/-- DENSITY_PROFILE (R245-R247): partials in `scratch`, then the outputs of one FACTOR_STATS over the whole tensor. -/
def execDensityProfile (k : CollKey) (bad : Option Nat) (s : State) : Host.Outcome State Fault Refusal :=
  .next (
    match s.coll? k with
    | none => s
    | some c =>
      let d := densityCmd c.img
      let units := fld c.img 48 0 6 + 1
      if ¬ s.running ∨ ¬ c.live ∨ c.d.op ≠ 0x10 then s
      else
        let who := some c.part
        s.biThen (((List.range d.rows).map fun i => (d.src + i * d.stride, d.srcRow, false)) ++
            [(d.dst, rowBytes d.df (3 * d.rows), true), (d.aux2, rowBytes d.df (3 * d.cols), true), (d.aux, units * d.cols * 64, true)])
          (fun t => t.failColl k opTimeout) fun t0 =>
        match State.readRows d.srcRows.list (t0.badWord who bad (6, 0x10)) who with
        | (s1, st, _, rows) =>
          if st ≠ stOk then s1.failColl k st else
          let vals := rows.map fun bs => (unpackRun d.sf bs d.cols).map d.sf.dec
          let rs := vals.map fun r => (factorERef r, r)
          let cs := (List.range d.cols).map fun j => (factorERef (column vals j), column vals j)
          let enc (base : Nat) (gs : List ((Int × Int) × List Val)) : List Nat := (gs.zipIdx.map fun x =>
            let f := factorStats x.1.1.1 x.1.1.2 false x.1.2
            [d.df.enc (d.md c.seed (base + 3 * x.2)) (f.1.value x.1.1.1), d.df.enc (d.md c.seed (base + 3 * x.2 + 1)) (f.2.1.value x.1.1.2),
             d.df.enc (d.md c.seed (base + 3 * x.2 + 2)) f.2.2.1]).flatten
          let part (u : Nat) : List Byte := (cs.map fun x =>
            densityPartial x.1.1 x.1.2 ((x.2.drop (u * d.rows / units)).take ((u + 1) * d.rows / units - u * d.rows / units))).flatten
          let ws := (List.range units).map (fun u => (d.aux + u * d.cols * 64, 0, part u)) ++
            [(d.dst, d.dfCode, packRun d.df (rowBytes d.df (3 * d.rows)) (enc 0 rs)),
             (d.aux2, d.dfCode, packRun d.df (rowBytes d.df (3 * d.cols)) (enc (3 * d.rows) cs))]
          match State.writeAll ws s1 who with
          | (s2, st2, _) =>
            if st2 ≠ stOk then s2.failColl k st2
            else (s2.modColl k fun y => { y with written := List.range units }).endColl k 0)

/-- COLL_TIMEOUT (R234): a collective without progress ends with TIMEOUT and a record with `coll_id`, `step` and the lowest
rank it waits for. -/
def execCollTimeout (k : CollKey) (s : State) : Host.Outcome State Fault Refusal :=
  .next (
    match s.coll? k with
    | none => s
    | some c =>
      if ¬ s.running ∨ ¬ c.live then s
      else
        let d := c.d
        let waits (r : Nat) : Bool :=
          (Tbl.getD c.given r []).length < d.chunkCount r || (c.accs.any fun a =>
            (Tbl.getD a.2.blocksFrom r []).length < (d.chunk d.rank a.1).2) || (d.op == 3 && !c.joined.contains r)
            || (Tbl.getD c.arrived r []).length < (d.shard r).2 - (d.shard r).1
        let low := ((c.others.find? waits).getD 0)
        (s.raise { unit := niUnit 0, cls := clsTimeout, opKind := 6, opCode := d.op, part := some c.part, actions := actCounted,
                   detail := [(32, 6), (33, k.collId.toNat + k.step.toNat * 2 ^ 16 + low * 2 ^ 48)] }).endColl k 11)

____

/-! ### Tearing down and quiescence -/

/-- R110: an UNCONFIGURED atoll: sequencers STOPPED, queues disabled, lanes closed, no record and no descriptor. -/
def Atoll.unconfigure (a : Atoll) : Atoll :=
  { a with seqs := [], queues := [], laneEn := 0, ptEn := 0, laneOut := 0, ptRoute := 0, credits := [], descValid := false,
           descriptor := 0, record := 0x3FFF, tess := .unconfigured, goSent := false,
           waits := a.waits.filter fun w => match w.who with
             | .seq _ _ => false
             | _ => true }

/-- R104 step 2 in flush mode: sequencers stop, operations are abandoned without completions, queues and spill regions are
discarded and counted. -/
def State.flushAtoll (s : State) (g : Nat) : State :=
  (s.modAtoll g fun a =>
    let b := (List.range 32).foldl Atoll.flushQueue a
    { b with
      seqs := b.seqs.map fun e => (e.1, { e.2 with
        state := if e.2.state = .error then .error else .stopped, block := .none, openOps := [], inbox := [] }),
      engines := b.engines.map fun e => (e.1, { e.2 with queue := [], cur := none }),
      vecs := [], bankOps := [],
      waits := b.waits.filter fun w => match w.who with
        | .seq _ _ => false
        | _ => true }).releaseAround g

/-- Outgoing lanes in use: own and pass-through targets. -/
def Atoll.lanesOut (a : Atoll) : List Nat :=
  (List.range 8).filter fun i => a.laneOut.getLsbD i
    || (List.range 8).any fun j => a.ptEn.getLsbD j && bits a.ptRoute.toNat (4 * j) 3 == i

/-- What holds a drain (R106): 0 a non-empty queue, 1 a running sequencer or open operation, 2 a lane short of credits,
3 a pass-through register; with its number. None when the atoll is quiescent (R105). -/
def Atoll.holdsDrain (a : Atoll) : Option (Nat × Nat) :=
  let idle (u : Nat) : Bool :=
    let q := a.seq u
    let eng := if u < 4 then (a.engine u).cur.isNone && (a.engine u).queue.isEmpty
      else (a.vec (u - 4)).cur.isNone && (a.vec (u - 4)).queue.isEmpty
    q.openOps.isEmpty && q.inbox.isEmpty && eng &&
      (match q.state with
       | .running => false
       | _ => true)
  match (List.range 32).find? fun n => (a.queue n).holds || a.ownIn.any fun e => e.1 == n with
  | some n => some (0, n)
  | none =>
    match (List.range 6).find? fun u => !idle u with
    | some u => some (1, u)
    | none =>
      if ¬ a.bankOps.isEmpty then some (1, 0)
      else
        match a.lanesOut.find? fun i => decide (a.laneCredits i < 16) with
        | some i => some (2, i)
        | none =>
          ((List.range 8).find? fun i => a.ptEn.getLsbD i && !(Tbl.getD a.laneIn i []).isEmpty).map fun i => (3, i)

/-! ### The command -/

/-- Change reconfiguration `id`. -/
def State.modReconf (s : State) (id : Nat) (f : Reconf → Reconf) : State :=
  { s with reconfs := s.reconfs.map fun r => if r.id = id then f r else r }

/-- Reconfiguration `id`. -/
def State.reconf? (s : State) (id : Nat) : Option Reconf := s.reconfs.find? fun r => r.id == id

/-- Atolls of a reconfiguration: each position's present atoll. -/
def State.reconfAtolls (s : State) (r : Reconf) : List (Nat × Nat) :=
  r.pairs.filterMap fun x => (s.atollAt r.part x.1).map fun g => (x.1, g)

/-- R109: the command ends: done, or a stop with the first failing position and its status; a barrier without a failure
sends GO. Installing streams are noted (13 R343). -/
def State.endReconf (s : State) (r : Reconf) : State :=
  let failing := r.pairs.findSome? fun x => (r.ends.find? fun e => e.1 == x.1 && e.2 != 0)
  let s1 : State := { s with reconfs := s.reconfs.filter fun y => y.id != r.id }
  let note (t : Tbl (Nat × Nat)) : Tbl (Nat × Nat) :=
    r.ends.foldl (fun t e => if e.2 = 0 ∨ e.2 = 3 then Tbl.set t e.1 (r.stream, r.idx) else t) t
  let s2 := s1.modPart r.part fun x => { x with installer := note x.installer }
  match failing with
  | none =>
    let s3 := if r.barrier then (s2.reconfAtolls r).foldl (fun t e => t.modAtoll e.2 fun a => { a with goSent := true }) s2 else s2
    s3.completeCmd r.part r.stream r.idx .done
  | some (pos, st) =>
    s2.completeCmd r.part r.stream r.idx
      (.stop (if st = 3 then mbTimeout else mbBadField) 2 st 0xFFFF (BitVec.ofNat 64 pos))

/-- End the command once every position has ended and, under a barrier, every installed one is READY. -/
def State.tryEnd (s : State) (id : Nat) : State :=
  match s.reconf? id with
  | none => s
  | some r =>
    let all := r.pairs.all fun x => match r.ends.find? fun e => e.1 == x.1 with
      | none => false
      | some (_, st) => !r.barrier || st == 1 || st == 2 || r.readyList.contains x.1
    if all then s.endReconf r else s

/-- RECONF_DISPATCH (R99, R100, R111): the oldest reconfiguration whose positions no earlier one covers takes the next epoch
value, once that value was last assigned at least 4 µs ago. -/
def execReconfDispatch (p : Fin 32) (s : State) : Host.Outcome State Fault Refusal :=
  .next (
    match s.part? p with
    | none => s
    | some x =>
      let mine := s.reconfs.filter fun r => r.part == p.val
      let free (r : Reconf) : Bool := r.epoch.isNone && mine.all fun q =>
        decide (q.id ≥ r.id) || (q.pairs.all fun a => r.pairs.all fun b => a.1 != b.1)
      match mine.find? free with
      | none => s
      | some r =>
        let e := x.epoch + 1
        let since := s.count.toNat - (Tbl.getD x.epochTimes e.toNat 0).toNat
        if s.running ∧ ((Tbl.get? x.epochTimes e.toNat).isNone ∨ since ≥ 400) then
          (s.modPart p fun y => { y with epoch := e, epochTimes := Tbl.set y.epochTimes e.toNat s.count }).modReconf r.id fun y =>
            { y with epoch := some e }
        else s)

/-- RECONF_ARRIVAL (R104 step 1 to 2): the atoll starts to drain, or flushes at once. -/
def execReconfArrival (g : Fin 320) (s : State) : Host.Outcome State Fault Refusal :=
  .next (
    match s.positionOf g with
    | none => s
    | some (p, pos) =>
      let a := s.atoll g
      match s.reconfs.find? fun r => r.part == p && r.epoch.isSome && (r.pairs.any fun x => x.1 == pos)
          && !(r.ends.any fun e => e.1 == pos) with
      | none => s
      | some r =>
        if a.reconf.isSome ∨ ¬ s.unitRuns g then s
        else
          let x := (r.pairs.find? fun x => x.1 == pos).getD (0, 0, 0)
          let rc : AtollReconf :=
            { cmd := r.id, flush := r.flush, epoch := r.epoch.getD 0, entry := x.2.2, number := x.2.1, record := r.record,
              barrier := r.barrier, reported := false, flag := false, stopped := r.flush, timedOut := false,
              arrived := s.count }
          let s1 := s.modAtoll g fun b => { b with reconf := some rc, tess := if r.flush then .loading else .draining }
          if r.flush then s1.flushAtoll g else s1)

____

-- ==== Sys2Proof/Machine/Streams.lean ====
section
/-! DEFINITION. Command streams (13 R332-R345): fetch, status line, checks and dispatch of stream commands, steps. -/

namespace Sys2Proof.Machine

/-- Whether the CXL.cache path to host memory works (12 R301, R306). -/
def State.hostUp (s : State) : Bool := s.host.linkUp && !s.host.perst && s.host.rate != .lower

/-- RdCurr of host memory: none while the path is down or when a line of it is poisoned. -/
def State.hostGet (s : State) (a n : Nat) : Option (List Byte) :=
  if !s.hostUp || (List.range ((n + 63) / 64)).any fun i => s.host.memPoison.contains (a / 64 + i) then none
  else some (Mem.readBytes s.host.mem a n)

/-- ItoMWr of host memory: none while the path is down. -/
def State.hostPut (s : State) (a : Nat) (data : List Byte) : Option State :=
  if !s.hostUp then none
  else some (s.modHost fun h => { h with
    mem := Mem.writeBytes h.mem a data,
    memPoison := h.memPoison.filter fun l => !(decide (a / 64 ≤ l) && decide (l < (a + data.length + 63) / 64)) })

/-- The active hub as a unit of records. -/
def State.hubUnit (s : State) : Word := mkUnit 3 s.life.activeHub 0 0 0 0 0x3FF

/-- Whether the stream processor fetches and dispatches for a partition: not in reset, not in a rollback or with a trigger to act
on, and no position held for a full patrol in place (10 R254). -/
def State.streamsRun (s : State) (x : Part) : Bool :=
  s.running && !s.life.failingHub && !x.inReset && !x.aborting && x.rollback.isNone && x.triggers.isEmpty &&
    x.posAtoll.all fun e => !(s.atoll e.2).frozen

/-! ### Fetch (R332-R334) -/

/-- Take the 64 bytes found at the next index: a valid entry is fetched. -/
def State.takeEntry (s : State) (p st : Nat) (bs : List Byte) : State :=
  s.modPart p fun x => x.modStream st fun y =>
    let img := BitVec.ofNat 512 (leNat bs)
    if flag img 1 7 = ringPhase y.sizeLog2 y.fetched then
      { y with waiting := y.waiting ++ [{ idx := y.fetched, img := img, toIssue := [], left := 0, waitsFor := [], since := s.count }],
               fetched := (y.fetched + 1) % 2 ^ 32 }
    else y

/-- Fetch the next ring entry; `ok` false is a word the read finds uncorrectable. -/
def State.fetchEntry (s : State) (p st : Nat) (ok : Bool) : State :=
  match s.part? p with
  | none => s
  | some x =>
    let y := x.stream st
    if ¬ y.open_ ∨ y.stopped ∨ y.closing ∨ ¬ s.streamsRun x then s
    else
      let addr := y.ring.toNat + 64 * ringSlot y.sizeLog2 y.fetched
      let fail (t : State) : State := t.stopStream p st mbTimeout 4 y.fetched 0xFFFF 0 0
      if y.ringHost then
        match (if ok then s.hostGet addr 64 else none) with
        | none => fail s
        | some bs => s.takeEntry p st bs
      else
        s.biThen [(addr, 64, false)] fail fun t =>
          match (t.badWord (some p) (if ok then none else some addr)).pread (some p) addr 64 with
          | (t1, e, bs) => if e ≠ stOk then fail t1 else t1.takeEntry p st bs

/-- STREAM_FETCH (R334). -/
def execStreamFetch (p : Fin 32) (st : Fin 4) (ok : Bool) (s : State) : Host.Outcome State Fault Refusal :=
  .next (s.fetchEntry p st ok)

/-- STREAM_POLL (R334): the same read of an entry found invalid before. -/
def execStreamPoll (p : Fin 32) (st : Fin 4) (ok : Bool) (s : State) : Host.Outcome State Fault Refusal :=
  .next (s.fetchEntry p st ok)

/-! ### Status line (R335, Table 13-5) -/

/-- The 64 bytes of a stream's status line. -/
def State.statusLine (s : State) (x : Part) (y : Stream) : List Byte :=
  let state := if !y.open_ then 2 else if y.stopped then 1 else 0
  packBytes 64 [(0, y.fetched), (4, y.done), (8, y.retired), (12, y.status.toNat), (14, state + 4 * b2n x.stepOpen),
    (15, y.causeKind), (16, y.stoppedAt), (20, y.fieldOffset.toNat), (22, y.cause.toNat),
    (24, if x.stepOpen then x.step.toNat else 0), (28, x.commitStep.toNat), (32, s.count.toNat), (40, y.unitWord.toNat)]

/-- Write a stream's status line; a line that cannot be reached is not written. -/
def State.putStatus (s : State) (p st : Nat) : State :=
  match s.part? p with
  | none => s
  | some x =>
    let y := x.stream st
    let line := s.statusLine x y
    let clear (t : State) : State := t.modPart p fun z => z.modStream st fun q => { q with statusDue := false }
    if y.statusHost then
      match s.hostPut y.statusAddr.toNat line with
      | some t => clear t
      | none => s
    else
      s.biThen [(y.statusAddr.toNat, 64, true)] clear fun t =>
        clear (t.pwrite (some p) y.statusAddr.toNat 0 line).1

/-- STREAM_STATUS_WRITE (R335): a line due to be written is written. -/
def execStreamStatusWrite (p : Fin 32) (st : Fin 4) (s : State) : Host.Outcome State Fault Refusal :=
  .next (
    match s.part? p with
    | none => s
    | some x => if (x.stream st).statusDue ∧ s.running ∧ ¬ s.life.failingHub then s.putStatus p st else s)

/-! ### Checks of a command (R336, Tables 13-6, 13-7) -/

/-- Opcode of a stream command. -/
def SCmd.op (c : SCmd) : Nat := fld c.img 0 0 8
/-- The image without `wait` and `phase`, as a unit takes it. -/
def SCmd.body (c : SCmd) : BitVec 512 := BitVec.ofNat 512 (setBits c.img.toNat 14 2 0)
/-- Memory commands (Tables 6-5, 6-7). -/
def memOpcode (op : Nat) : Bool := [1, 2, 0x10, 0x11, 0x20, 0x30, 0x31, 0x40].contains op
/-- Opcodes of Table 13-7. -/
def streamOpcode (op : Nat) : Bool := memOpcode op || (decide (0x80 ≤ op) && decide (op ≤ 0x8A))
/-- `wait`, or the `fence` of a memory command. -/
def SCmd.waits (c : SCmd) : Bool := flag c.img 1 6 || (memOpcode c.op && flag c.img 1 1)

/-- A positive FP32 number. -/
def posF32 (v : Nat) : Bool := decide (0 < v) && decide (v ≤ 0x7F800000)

____

• **Task to carry out**: Only one stretch of the data above is needed. Restate it word for word, from the line containing "let part (u" through the line containing "densityPartial x.1.1 x.1.2", both ends included.

• **Solution to the problem**:
          let part (u : Nat) : List Byte := (cs.map fun x =>
            densityPartial x.1.1 x.1.2 ((x.2.drop (u * d.rows / units)).take ((u + 1) * d.rows / units - u * d.rows / units))).flatten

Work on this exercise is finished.